Hello again and thank you in advance for your advice.

I'm considering switching from a community flight cage to either side by side or stacked boys and girls cages.

I had all my parakeets in a huge pet prevue f050 flight cage. It's got some wasted space at the bottom but I make use of it by setting up temporary foraging areas in the bottom center where it doesn't get pooped on. (I go back and forth between a doggie snuffle mat and a slate feeding slab)

Anyway, I thought as long as I didn't provide nest boxes or hidey huts they wouldn't want to breed because there is no place for little ones. Well it turns out I was wrong. When you have avian lights, hot summer days and enjoy cooking for them like they are dining at a 5 star restaurant, they go get the idea that life is good enough without a nursery.

That being said, I love my flock, I want to enjoy them, not keep them covered up 2/3rds of the day and cut back on my enjoyment of making them fun healthy interactive foods. And then still possibly have to separate them.

So how do birds do with stacked cages? They all want the highest perch.
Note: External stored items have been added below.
-- ==== Sys2Proof/Tests/Slice0.lean ====
section
/-! SUPPORT. Tests: every expected value is one of spec/95_test_vectors.md or the example of the rule cited; and a witness for
the hypotheses of each statement that has any. -/

open Sys2Proof Sys2Proof.Machine

namespace Sys2Proof.Tests

/-- An idle block after reset, `LEVEL_AT_SCAN` = 0. -/
def idle : State := State.powerOn false []

/-- An idle block that holds these bytes, the first at index 0. -/
def holding (count : Fin 9) (bytes : Memory) : State := { idle with outputBuffer := bytes, outputCount := count }

/-- A block in the middle of a scan with `budget` polls left. -/
def scanning (p : Phase) (l : Bool) (ts : Word) (budget : Nat) : State :=
  { idle with phase := p, lastLineLevel := l, lastEdgeTimestamp := ts, busy := true, budget := budget }

/-- The same with the accumulator and the output as given. -/
def gathering (p : Phase) (l : Bool) (pending mask : Byte) (count : Fin 9) (bytes : Memory) : State :=
  { scanning p l 0#32 5 with pendingByte := pending, bitMask := mask, outputCount := count, outputBuffer := bytes }

/-- The buffer `[10 11 12 13 14 15 16 17]` of program P6. -/
def eightBytes : Memory :=
  [(0, 0x10#8), (1, 0x11#8), (2, 0x12#8), (3, 0x13#8), (4, 0x14#8), (5, 0x15#8), (6, 0x16#8), (7, 0x17#8)]

/-- The state before V44's SCAN. -/
def beforeV44 : State :=
  { holding 8 eightBytes with phase := .wdr, pendingByte := 0x18#8, bitMask := 0x01#8, lastEdgeTimestamp := 551920#32,
                              overrun := true }

/-- One field of the next state of an operation. -/
def after {α : Type} (i : Instr) (s : State) (field : State → α) : Option α := (nextState (exec i s)).map field

-- WellFormed: BYTEAT's index has six bits (rule R46)
theorem test_wellformed_refuses_index_64 : (Instr.byteat 64).wellFormed = false := by decide
theorem test_wellformed_accepts_index_63 : (Instr.byteat 63).wellFormed = true := by decide

-- Decoding: every constructor from a word written out from rules R41 to R45 and R47 (H words of 2.3, T column of 2.1)
theorem test_decode_nop : decode (.h 0b00_000000#8) = .instr .nop := by decide
theorem test_decode_scan : decode (.h 0b01_000000#8) = .instr .scan := by decide
theorem test_decode_byteat_63 : decode (.h 0b10_111111#8) = .instr (.byteat 63) := by decide
theorem test_decode_byteat_1 : decode (.h 0b10_000001#8) = .instr (.byteat 1) := by decide
theorem test_decode_getbuf : decode (.h 0b11_000000#8) = .instr .getbuf := by decide
theorem test_decode_poll_high : decode (.s 0x1_00002710#33) = .instr (.poll true 10000#32) := by decide
theorem test_decode_poll_low : decode (.s 0x0_EE6B2800#33) = .instr (.poll false 4000000000#32) := by decide
theorem test_decode_noedgeL : decode (.t 0b100_0_0#5 1#32) = .instr (.noedgeL .wdr) := by decide
theorem test_decode_noedgeH : decode (.t 0b001_1_1#5 1#32) = .instr (.noedgeH .wlf) := by decide
theorem test_decode_wlrRise : decode (.t 0b000_0_1#5 1#32) = .instr (.wlrRise 1#32) := by decide
theorem test_decode_wlrFall : decode (.t 0b000_1_0#5 1#32) = .instr (.wlrFall 1#32) := by decide
theorem test_decode_wlfFall : decode (.t 0b001_1_0#5 1#32) = .instr (.wlfFall 1#32) := by decide
theorem test_decode_wlfRise : decode (.t 0b001_0_1#5 1#32) = .instr (.wlfRise 1#32) := by decide
theorem test_decode_wsrRise : decode (.t 0b010_0_1#5 1#32) = .instr (.wsrRise 1#32) := by decide
theorem test_decode_wsrFall : decode (.t 0b010_1_0#5 1#32) = .instr (.wsrFall 1#32) := by decide
theorem test_decode_wdfFall : decode (.t 0b011_1_0#5 1#32) = .instr (.wdfFall 1#32) := by decide
theorem test_decode_wdfRise : decode (.t 0b011_0_1#5 1#32) = .instr (.wdfRise 1#32) := by decide
theorem test_decode_wdrRise : decode (.t 0b100_0_1#5 1#32) = .instr (.wdrRise 1#32) := by decide
theorem test_decode_wdrFall : decode (.t 0b100_1_0#5 1#32) = .instr (.wdrFall 1#32) := by decide
-- V49: reserved host words; rule R48 (b): reserved phase codes
theorem test_decode_rejects_41 : decode (.h 0x41#8) = .rejected (.reservedHostCommand 0x41#8) := by decide
theorem test_decode_rejects_01 : decode (.h 0x01#8) = .rejected (.reservedHostCommand 0x01#8) := by decide
theorem test_decode_rejects_FF : decode (.h 0xFF#8) = .rejected (.reservedHostCommand 0xFF#8) := by decide
theorem test_decode_rejects_phase_5 : decode (.t 0b101_0_0#5 1#32) = .rejected (.reservedSelector 0b10100#5) := by decide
Has anyone ever noticed any issues with hierarchy or pecking order when one is kept on bottom vs top? (Even if I can get them to successfully live together I'm considering this option so I can maximize space. Putting my parrotlets on the bottom because they Hate when the budgie birds land on their cage, but love to fly over to the budgie birds and strut around on the budgie cage.)

Or side by side, so there is no hierarchy issues and they can still visit through the bars. (Which would never work with the parrotlets, they would not be willing to share a wall)

Would either of these options cause additional or undue stress?

Thoughts, opinions and personal experience welcomed. I'm looking forward to the communities wisdom.

Here are the cages I'm considering
The 1st two are much nicer, better quality.. the 3rd is a lot less money but still 30 inches wide, just not as tall per cage


----------



## Cody (Sep 5, 2013)

In my experience I don't like stackable cages because I feel that the birds on the lower level would not be happy because birds always want to be up high. I have the second cage in your post with the divider. I originally bought it for my Linnes, thinking they would use the whole cage without the divider. As it turned out they did not like it and would always stay one one side so I put them in a F040 and they were much happier. I ended up putting in the divider and 2 budgies on one side and my canary claimed the other side. My canary decided he did not like looking at the budgies and would make annoyed canary sounds at them.  I took out the divider and wove paper through the bars of the divider so the divider was covered and put it back, problem solved, the canary was happy he did not have to look at the budgies any longer.


----------



## FaeryBee (May 9, 2011)

*I agree with Cody. I don't like stacked cages nor do I think they are a good choice for most birds. I would go with the side by side cage (your second picture) if you want the birds that close together.
Otherwise, I'd recommend getting two cages (something similar to the one linked below) so you can move the cages around more easily, put more distance between the cages and/or put one cage in a different room if necessary.*
*Wrought Iron Flight Cage*

*If you use an Avian Light, please make sure you do not have it on more than 1 to 1 1/2 hours per day.*


----------



## Camalita (Jul 25, 2021)

FaeryBee said:


> If you use an Avian Light, please make sure you do not have it on more than 1 to 1/2 hours per day.


Is that because of the UV? I use featherbrite lights and the UV bulb is separate, and works independently of the light.


----------



## FaeryBee (May 9, 2011)

*Yes, exposure to full spectrum lighting for more than 1 or 1 1/2 hours can cause excessive molting, increase in hormones and stimulation of breeding activities in addition to causing other health problems.*


----------